- **ASSIGNMENT**
Go to the line in the entries below that holds "def windowOf (s" and repeat exactly from there through the line that holds "def crc64 (bs", inclusive.

[Stored items]
%%

/-- Fill the TLBs that the lanes use (R322). -/
def touchLanes (q : Q) (addr : Nat → Int) (acc : Acc) (s : State) : State :=
  (((laneAddrs q addr).map fun e => e.2.toNat / 65536 * 65536).eraseDups).foldl (fun t a => t.touch q.g a acc) s


/-- R421: a lane's access consumes an uncorrectable error. -/
def badLanes (s : State) (core : Nat) (pas : List (Nat × Nat)) (n : Nat) (wr : Bool) : Mask :=
  let c := s.core core
  if s.bad.isEmpty && c.badL1.isEmpty then 0#64
  else Mask.ofLanes ((pas.filter fun e => (if wr then s.badWrite e.2 n else s.badRead e.2 n) || c.l1Bad e.2 n wr).map (·.1))

/-! ### Loads (R305, R307) -/

/-- The value of n bytes as DATA receives it (R127): 8 and 16 bits extended to 32. -/
def loadVal (n : Nat) (sx : Bool) (x : Nat) : DWord :=
  if sx && n < 4 then intBits (readInt x (8 * n) true) 32 else BitVec.ofNat 64 x

/-- Write loaded numbers to DATA, by lane. -/
def Group.putLoad (g : Group) (pf : Pfx) (o : FM) (m : Mask) (xs : List (Nat × Nat)) : Group :=
  let n := sizeBytes o.size
  match o.data with
  | .v d =>
    if o.size == 4#4 then
      g.writeQ d.toNat m ((List.range g.width).map fun L =>
        let x := getK xs 0 L
        (List.range 4).map fun i => BitVec.ofNat 32 (x / 2 ^ (32 * i)))
    else g.writeV pf d.toNat (sizeW o.size) m ((List.range g.width).map fun L => loadVal n (mbit o.mod 0) (getK xs 0 L))
  | _ => g

def loadOp (o : FM) (ord : Nat) (src : Q → State → Mem) (fresh : Q → Bool) (q : Q) (s : State) : Res :=
  let n := sizeBytes o.size
  withAddrs q s (memAddr o q.g) n .rd fun pas =>
    let bad := badLanes s q.core pas n false
    let as := pas.map fun e => (e.2, n)
    if bad != 0#64 then .trap .check bad 0#64 0 s
    else withLines q s .load as fun t =>
      let m := src q s
      let xs := pas.map (fun e => (e.1, leNat (m.bulk e.2 n))) ++
        (s.pageLanes q (memAddr o q.g)).map fun e => (e.1, leNat (e.2.1.pageBytes e.2.2 n))
      let t1 := ((touchLanes q (memAddr o q.g) .rd t).useCaches q.core .load as []).acquirePart q.g (fmScope o) ord (linesOf as)
      let t2 := t1.filterLines (linesOf as) false
      let t3 := if fresh q then t2.freshen q.g.id as else t2
      .ok (t3.setGrp (((t3.grp? q.g.id).getD q.g).putLoad q.pf o q.act xs))

def execLd (o : FM) (s : State) := runI (.ld o) (loadOp o (fmOrd o) (fun _ s => s.mem) fun _ => true) s

/-- R297: a stale LDRO reads the memory as it stood at the group's last point; a fresh one brings what it read up to date, so that
no later LDRO goes back behind it. -/
def execLdro (o : FM) (s : State) :=
  runI (.ldro o) (loadOp o 0 (fun q s => if q.stale then q.g.roMem.getD s.mem else s.mem) fun q => !q.stale) s

/-! ### Stores (R306) -/

/-- The bytes that a lane stores: the low n of DATA. -/
def storeBytes (o : FM) (g : Group) (L : Nat) : List Byte :=
  let n := sizeBytes o.size
  match o.data with
  | .v d => if o.size == 4#4 then (List.range 4).flatMap fun i => leBytes 4 (g.v (d.toNat + i) L).toNat
            else leBytes n (g.rd o.data (sizeW o.size) L).toNat
  | _ => leBytes n (g.rd o.data 2 L).toNat

/-- R294: the releasing write of a release at group or team scope is written through to its home L2. -/
def storeUse (g : Group) (sc ord : Nat) : LineUse := if (isRel ord && (sc == 1 || sc == 2)) || (1 ≤ sc && g.relFence) then .through else .store
def execSt (o : FM) (s : State) :=
  runI (.st o) (fun q s =>
    let n := sizeBytes o.size
    withAddrs q s (memAddr o q.g) n .wr fun pas =>
      let bad := badLanes s q.core pas n true
      let as := pas.map fun e => (e.2, n)
      let u := storeUse q.g (fmScope o) (fmOrd o)
      if bad != 0#64 then .trap .check bad 0#64 0 s
      else withLines q s u as fun t =>
        let t1 := ((touchLanes q (memAddr o q.g) .wr t).releasePart q.g (fmScope o) (fmOrd o) (linesOf as)).useCaches q.core u as as
        let t2 := t1.filterLines (linesOf as) false
        -- R341, R342: a store to a submission page is a write of that page
        let ws := (s.pageLanes q (memAddr o q.g)).map fun e =>
          Instr.hostSubmit e.2.1.num { off := e.2.2, whole := false, bytes := storeBytes o q.g e.1 }
        .ok ((pas.foldl (fun u e => u.sheetStore q.g.sheet e.2 (storeBytes o q.g e.1)) t2).soonAll ws)) s

/-! ### Atomics (R309, R310) -/

/-- R309, R268: the new value of a read-modify-write of n bits. -/
def rmw (op n old d : Nat) : Nat :=
  let s (x : Nat) : Int := readInt x n true
  match op with
  | 0 => (old + d) % 2 ^ n
  | 1 => if s old ≤ s d then old else d
  | 2 => min old d
  | 3 => if s d ≤ s old then old else d
  | 4 => max old d
  | 5 => old &&& d
  | 6 => old ||| d
  | 7 => old ^^^ d
  | 8 => d
  | _ => (fpRoundV fp32 (fAddV (fp32.decode old) (fp32.decode d) .rne).v .rne).bits

/-- The lanes in ascending order, each seeing those before it: what each read, and the state after. -/
def atomLanes (n : Nat) (f : Nat → Nat → Option Nat) (sheet : Nat) : List (Nat × Nat) → State → List (Nat × Nat) × State
  | [], s => ([], s)
  | (L, pa) :: es, s =>
    let old := s.mem.loadNat pa n
    let s1 := match f L old with
      | some x => s.sheetStore sheet pa (leBytes n x)
      | none => s
    let (xs, t) := atomLanes n f sheet es s1
    ((L, old) :: xs, t)

/-- R292, R304: the conditions of a lane's atomic: those of its range, then that its memory is not reached over PCIe. -/
def State.atomCond (s : State) (g : Group) (a : Int) (n : Nat) : Option Cond :=
  match s.rangeCond g a n n .rw with
  | some c => some c
  | none => if paHost ((s.segs g a.toNat n .rw).headD (0, 0)).1 then some (.fault .access (addrOf a)) else none
/-- R292, R294: the place of an atomic: the L1 for a scope of one core, the home L2 or the die's remote-data cache for a pair or a die, the
home L2 beyond; the releasing write of a release at group or team scope is performed at the home L2. -/
def State.atomUse (s : State) (g : Group) (sc ord : Nat) : LineUse :=
  if g.relFence || (isRel ord && sc ≤ 2) then .far
  else if sc == 1 || (sc == 2 && !s.pairedOf g) then .near
  else if sc == 2 || sc == 3 then .die
  else .far

/-- R309, R310: `f` gives the new value of a lane from the old one; a lane that writes nothing makes no release. -/
def atomicOp (o : FM) (n : Nat) (f : Q → Nat → Nat → Option Nat) (w : Nat) (q : Q) (s : State) : Res :=
  let at_ := laneAddrs q (atomAddr o q.g)
  settleConds (at_.map fun e => (e.1, s.atomCond q.g e.2 n)) s fun _ =>
    let pas := at_.map fun e => (e.1, ((s.segs q.g e.2.toNat n .rw).headD (0, 0)).1)
    let bad := badLanes s q.core pas n false
    let as := pas.map fun e => (e.2, n)
    let u := s.atomUse q.g (fmScope o) (fmOrd o)
    if bad != 0#64 then .trap .check bad 0#64 0 s
    else withLines q s u as fun t =>
      let (xs, _) := atomLanes n (f q) q.g.sheet pas t
      let wrote := (pas.filter fun e => (f q e.1 (getK xs 0 e.1)).isSome).map fun e => (e.2, n)
      let t1 := (touchLanes q (atomAddr o q.g) .rw t).acquirePart q.g (fmScope o) (fmOrd o) (linesOf as)
      let t2 := if wrote.isEmpty then t1 else t1.releasePart q.g (fmScope o) (fmOrd o) (linesOf wrote)
      let t3 := (t2.useCaches q.core u as wrote).filterLines (linesOf as) true
      let (_, t4) := atomLanes n (f q) q.g.sheet pas t3
      let t5 := t4.freshen q.g.id as
      match o.data with
      | .v d => .ok (t5.setGrp ((t5.grp? q.g.id).getD q.g |>.writeV q.pf d.toNat w q.act
          ((List.range q.g.width).map fun L => BitVec.ofNat 64 (getK xs 0 L))))
      | _ => .ok t5

def execAtom (o : FM) (s : State) :=
  let n := sizeBytes o.size
  runI (.atom o) (atomicOp o n
    (fun q L old => some (rmw (atomOp o) (8 * n) old ((q.g.rd o.data (sizeW o.size) L).toNat % 2 ^ (8 * n)))) (sizeW o.size)) s

/-- The compare value and the new value of a lane (R310). -/
def casPair (o : FM) (g : Group) (L : Nat) : Nat × Nat :=
  match o.data with
  | .v d => if o.size == 3#4 then ((g.v d.toNat L).toNat, (g.v (d.toNat + 1) L).toNat)
            else ((g.v64 d.toNat L).toNat, (g.v64 (d.toNat + 2) L).toNat)
  | _ => (0, 0)
def execCas (o : FM) (s : State) :=
  runI (.cas o) (atomicOp o (sizeBytes o.size / 2)
    (fun q L old => let (c, x) := casPair o q.g L; if old == c then some x else none) (sizeW o.size / 2)) s

/-! ### Fences and prefetch (R308, R311, R312) -/

/-- R308: an acquire fence that sets the point of R297. -/
def execRosync (o : FY) (s : State) :=
  runI (.rosync o) (fun q s => .ok ((s.fenceOf q.g (fyScope o) 1).modGrp q.g.id fun g => { g with roMem := some s.mem })) s

/-- R311: in one coherent memory a fence orders what is ordered already; what it adds is the work of the caches and the marks (R281,
R294). `.sc` acts as `.ar`. -/
def execFence (o : FY) (s : State) :=
  runI (.fence o) (fun q s =>
    .ok (s.fenceOf q.g (fyScope o) (if o.mod.toNat / 2 % 4 == 0 then 3 else o.mod.toNat / 2 % 4))) s

/-- R312: the line of each lane that translates comes into the L1, or with `.l2` as far as the L2 or the remote-data cache, while there
are free entries; memory reached over PCIe is never cached (R275). -/
def State.prefetch (s : State) (q : Q) (l2 : Bool) (l : Nat) : State :=
  let as := [(l * 128, 128)]
  if paHost (l * 128) || ((s.core q.core).entriesFor .load as).isEmpty then s
  else match s.takeLines q.core q.g.id q.sub false ((s.core q.core).entriesFor .load as) with
    | none => s
    | some t => ((if l2 then t.fetchLineOf q.core .load 0#32 l else t.useCaches q.core .load as []).filterLines [l] false).chargeLines
        (clusterOf q.core) 0 [l]
def execPref (o : FM) (s : State) :=
  runI (.pref o) (fun q s =>
    let as := (laneAddrs q (memAddr o q.g)).filter fun e => (s.rangeCond q.g e.2 1 1 .rd).isNone
    let lines := (as.map fun e => lineOf ((s.segs q.g e.2.toNat 1 .rd).headD (0, 0)).1).eraseDups
    .ok (lines.foldl (fun t l => t.prefetch q (mbit o.mod 0) l) s)) s

/-! ### Windows (R299 to R303, R313 to R316) -/

/-- The window-table entry that a reference names. -/
def windowOf (s : State) (q : Q) (ref : DWord) : Option Window :=
  (s.sheet? q.g.sheet).bind fun h => h.windows.find? fun w => w.entry == ref.toNat / 2 ^ 48

/-- R313: the checks of a lane's put: an import entry, the range inside it, the alignment. -/
def putCond (w : Option Window) (off : Int) (n al : Nat) : Option Cond :=
  match w.filter (·.isImport) with
  | none => some (.fault .access (addrOf off))
  | some x =>
    if off < 0 || (x.len : Int) < off + n then some (.fault .access (addrOf off))
    else if off % al != 0 then some (.fault .align (addrOf off)) else none

/-- The port that carries a module's traffic: a link's wiring is the system's (log 9). -/
def portOf (module : Nat) : Nat := module % 16
/-- R463: one bit of the reflected CRC-64 of ECMA-182. -/
def crcBit (c : Nat) : Nat := if c % 2 == 1 then (c / 2) ^^^ 0xC96C5795D7870F42 else c / 2
def crcByte (c : Nat) (b : Byte) : Nat := (List.range 8).foldl (fun x _ => crcBit x) (c ^^^ b.toNat)
/-- R463. -/
def crc64 (bs : List Byte) : Nat := (bs.foldl crcByte 0xFFFFFFFFFFFFFFFF) ^^^ 0xFFFFFFFFFFFFFFFF

/-- R462: a flit without its CRC: type, channel, sequence numbers, payload, reference and tag. -/
def flitBody (type vc seq ack : Nat) (pay : List Byte) (wref tag : Nat) : List Byte :=
  leBytes 1 type ++ leBytes 1 vc ++ leBytes 2 seq ++ leBytes 2 ack ++ leBytes 2 pay.length ++ leBytes 8 wref ++ padTo 224 pay ++ leBytes 8 tag
/-- R462: TAG of a put. -/
def putTag (p : Put) (last : Bool) : Nat := p.origin + p.entry * 2 ^ 16 + p.num % 2 ^ 31 * 2 ^ 32 + (if last then 2 ^ 63 else 0)
/-- R462: the 256 bytes of a flit. -/
def flitOf (body : List Byte) : List Byte := body ++ leBytes 8 (crc64 body)
/-- Send a flit: it goes out on the link, and is kept until it is acknowledged (R463). -/
def FabPort.send (f : FabPort) (type vc : Nat) (pay : List Byte) (wref tag : Nat) : FabPort :=
  let e := (f.txSeq, flitOf (flitBody type vc f.txSeq ((f.rxSeq + 65535) % 65536) pay wref tag))
  { f with txSeq := (f.txSeq + 1) % 65536, unacked := f.unacked ++ [e], wire := f.wire ++ [e] }
/-- R463: the flits that have not been acknowledged go out again, in order. -/
def FabPort.resend (f : FabPort) : FabPort := { f with wire := f.wire ++ f.unacked, retries := f.retries + 1 }
/-- The data flits of a put, up to 224 bytes each. -/
def FabPort.sendPut (p : Put) : Nat → List Byte → Nat → FabPort → FabPort
  | 0, _, _, f => f
  | n + 1, bs, off, f =>
    if bs.length ≤ 224 then f.send 1 0 bs (p.wref.toNat + off) (putTag p true)
    else (f.send 1 0 (bs.take 224) (p.wref.toNat + off) (putTag p false)).sendPut p n (bs.drop 224) (off + 224)
def State.modFab (s : State) (port : Nat) (f : FabPort → FabPort) : State :=
  { s with fab := setK s.fab port (f (getK s.fab FabPort.init port)) }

%%

- **RESPONSE TO THE EXERCISE**
def windowOf (s : State) (q : Q) (ref : DWord) : Option Window :=
  (s.sheet? q.g.sheet).bind fun h => h.windows.find? fun w => w.entry == ref.toNat / 2 ^ 48

/-- R313: the checks of a lane's put: an import entry, the range inside it, the alignment. -/
def putCond (w : Option Window) (off : Int) (n al : Nat) : Option Cond :=
  match w.filter (·.isImport) with
  | none => some (.fault .access (addrOf off))
  | some x =>
    if off < 0 || (x.len : Int) < off + n then some (.fault .access (addrOf off))
    else if off % al != 0 then some (.fault .align (addrOf off)) else none

/-- The port that carries a module's traffic: a link's wiring is the system's (log 9). -/
def portOf (module : Nat) : Nat := module % 16
/-- R463: one bit of the reflected CRC-64 of ECMA-182. -/
def crcBit (c : Nat) : Nat := if c % 2 == 1 then (c / 2) ^^^ 0xC96C5795D7870F42 else c / 2
def crcByte (c : Nat) (b : Byte) : Nat := (List.range 8).foldl (fun x _ => crcBit x) (c ^^^ b.toNat)
/-- R463. -/
def crc64 (bs : List Byte) : Nat := (bs.foldl crcByte 0xFFFFFFFFFFFFFFFF) ^^^ 0xFFFFFFFFFFFFFFFF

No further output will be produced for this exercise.